REQUIREMENT
When you reach the line containing "let mix := term" in the entries below, begin reproducing lines exactly, and stop once the line containing "s.audio.ch2 with acc" is done.

Stored data entries

+---+

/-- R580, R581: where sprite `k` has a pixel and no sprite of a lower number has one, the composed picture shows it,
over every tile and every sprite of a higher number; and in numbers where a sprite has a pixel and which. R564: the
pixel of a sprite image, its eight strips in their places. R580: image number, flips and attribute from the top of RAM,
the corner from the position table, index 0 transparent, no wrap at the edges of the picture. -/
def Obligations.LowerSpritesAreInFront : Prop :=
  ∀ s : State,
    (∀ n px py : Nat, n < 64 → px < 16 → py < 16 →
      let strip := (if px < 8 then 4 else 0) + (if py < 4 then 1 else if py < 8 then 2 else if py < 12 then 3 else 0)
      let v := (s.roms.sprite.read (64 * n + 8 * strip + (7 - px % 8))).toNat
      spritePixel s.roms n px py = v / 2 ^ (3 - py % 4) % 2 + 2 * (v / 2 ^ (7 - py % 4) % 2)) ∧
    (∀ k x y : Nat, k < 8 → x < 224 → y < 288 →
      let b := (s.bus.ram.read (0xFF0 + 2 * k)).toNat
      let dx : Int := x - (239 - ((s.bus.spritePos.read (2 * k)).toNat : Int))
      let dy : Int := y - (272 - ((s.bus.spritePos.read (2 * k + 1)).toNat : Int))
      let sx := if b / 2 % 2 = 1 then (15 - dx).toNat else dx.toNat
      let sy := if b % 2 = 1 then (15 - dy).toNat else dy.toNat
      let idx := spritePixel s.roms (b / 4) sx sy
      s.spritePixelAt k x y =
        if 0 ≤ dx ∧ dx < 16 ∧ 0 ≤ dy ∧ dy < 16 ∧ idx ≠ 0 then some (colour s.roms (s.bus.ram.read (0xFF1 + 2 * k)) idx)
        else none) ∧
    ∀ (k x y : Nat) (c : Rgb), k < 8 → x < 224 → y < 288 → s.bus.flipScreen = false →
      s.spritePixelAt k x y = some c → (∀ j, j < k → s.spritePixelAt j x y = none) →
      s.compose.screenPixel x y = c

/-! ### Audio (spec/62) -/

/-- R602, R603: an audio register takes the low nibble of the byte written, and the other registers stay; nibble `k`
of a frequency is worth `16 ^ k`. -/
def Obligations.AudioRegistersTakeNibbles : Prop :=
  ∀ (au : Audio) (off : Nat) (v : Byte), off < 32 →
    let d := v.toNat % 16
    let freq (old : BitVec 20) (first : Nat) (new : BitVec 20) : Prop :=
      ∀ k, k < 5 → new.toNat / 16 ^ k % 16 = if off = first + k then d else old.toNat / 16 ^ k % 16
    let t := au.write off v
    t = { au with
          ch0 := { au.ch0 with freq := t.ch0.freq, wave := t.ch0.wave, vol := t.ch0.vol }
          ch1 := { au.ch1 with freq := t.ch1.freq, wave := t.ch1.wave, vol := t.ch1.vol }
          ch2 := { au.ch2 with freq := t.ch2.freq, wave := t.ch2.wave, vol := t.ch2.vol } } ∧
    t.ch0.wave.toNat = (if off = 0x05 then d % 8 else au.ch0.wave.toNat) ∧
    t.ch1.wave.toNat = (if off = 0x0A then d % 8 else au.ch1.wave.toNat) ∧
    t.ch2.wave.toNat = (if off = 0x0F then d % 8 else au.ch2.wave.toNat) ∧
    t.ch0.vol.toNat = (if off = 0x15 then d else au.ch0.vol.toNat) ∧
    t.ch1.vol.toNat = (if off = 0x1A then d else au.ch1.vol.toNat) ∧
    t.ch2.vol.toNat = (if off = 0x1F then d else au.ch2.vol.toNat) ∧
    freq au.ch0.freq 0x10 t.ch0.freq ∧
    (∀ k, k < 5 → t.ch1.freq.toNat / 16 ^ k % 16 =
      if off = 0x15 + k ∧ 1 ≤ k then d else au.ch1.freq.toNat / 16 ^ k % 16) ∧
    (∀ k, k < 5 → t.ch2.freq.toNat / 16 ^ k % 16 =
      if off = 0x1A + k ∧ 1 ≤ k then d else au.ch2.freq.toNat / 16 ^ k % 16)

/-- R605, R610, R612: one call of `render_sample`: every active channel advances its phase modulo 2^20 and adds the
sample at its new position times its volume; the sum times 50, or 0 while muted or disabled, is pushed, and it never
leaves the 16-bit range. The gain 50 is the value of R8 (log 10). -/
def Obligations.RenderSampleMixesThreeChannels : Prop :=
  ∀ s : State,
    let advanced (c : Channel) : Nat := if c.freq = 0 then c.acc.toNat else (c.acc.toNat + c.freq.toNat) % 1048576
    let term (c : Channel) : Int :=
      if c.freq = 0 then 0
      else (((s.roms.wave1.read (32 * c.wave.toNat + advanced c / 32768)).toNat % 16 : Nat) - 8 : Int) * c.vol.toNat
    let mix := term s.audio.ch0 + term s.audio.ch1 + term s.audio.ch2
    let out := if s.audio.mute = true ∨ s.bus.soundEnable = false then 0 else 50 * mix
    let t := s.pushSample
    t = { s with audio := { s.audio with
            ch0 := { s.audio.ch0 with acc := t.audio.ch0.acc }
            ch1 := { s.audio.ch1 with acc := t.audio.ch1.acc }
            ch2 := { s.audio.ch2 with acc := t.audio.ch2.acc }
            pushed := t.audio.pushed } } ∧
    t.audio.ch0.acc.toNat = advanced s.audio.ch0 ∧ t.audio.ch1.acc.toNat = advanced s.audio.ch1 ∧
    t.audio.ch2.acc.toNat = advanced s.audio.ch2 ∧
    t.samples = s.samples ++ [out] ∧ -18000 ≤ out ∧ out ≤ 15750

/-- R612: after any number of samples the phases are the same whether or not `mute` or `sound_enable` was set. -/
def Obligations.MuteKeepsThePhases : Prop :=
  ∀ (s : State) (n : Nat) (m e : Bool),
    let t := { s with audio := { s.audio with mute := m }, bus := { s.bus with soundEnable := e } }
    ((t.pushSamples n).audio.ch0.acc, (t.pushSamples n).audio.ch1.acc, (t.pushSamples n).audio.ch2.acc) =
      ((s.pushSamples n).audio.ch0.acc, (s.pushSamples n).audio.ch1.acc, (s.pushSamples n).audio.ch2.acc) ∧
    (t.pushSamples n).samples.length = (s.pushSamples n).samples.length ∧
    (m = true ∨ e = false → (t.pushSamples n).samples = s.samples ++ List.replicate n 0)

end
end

+---+

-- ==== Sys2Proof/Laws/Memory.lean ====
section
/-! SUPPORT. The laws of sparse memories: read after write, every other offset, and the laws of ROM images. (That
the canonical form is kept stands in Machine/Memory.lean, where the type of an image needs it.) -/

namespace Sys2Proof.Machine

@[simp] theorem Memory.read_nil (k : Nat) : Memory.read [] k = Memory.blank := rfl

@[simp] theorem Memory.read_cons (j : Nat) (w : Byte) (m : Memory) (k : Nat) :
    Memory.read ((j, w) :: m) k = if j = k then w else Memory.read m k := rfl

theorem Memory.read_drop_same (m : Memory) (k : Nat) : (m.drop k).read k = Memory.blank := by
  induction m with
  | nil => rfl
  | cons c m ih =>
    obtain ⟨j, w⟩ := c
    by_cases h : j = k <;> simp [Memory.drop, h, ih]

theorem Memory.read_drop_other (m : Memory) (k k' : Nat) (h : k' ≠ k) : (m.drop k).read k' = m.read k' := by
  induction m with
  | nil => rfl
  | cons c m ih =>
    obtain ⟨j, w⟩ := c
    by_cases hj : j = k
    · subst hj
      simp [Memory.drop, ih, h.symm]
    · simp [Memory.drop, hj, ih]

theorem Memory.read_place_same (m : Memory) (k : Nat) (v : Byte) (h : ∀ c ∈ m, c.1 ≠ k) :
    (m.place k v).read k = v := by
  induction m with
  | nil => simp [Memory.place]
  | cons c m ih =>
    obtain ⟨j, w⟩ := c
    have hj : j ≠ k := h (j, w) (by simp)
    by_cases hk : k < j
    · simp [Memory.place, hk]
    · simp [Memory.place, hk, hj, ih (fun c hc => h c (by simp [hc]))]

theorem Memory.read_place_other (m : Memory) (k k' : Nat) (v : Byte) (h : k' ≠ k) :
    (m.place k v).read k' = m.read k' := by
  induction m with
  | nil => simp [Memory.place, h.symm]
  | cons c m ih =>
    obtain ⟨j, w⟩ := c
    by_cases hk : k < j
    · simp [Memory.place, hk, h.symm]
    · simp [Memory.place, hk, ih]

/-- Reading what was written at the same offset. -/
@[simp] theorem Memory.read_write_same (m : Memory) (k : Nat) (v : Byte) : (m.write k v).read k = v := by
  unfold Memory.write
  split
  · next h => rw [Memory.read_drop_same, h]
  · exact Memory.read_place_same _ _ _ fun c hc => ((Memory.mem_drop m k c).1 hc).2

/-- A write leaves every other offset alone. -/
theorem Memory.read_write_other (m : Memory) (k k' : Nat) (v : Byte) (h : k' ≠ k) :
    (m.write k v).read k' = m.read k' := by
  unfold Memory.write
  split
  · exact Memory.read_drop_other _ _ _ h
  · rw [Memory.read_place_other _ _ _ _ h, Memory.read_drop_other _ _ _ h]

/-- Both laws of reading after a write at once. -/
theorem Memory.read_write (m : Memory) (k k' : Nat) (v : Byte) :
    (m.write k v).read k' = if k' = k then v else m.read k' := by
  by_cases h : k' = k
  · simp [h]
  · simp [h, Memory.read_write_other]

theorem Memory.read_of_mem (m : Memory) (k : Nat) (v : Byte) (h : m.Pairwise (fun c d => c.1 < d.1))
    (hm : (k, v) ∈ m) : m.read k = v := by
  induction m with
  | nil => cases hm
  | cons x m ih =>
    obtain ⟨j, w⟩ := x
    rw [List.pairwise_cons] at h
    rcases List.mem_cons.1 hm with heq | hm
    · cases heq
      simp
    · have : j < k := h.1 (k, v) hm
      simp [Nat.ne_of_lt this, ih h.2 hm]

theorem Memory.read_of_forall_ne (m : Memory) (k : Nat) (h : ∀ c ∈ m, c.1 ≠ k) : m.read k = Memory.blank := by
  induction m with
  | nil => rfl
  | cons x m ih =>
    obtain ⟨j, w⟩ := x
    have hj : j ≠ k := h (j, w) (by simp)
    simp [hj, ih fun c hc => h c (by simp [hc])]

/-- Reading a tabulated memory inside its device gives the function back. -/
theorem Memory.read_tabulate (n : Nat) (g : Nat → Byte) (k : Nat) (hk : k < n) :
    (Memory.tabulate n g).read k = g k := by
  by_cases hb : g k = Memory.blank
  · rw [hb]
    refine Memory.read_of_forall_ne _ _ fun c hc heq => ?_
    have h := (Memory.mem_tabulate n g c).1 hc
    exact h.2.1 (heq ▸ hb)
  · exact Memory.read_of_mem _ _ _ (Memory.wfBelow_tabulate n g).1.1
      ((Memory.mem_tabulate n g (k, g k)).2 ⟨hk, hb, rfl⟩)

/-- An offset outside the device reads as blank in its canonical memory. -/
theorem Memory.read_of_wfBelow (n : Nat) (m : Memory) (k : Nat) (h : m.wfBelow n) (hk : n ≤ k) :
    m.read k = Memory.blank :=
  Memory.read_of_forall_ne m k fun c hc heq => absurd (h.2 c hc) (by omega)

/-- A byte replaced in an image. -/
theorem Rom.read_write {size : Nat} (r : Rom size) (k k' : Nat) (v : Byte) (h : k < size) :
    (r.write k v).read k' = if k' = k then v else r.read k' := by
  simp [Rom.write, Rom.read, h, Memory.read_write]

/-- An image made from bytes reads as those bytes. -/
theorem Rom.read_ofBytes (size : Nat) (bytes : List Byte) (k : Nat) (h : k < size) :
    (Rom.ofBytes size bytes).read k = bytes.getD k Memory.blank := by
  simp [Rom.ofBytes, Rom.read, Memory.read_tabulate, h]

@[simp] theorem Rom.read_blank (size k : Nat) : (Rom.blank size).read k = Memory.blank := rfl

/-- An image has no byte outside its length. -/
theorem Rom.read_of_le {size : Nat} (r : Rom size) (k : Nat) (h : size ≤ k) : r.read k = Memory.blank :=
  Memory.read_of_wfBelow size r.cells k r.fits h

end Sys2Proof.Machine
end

+---+

WRITTEN RESPONSE
    let mix := term s.audio.ch0 + term s.audio.ch1 + term s.audio.ch2
    let out := if s.audio.mute = true ∨ s.bus.soundEnable = false then 0 else 50 * mix
    let t := s.pushSample
    t = { s with audio := { s.audio with
            ch0 := { s.audio.ch0 with acc := t.audio.ch0.acc }
            ch1 := { s.audio.ch1 with acc := t.audio.ch1.acc }
            ch2 := { s.audio.ch2 with acc := t.audio.ch2.acc }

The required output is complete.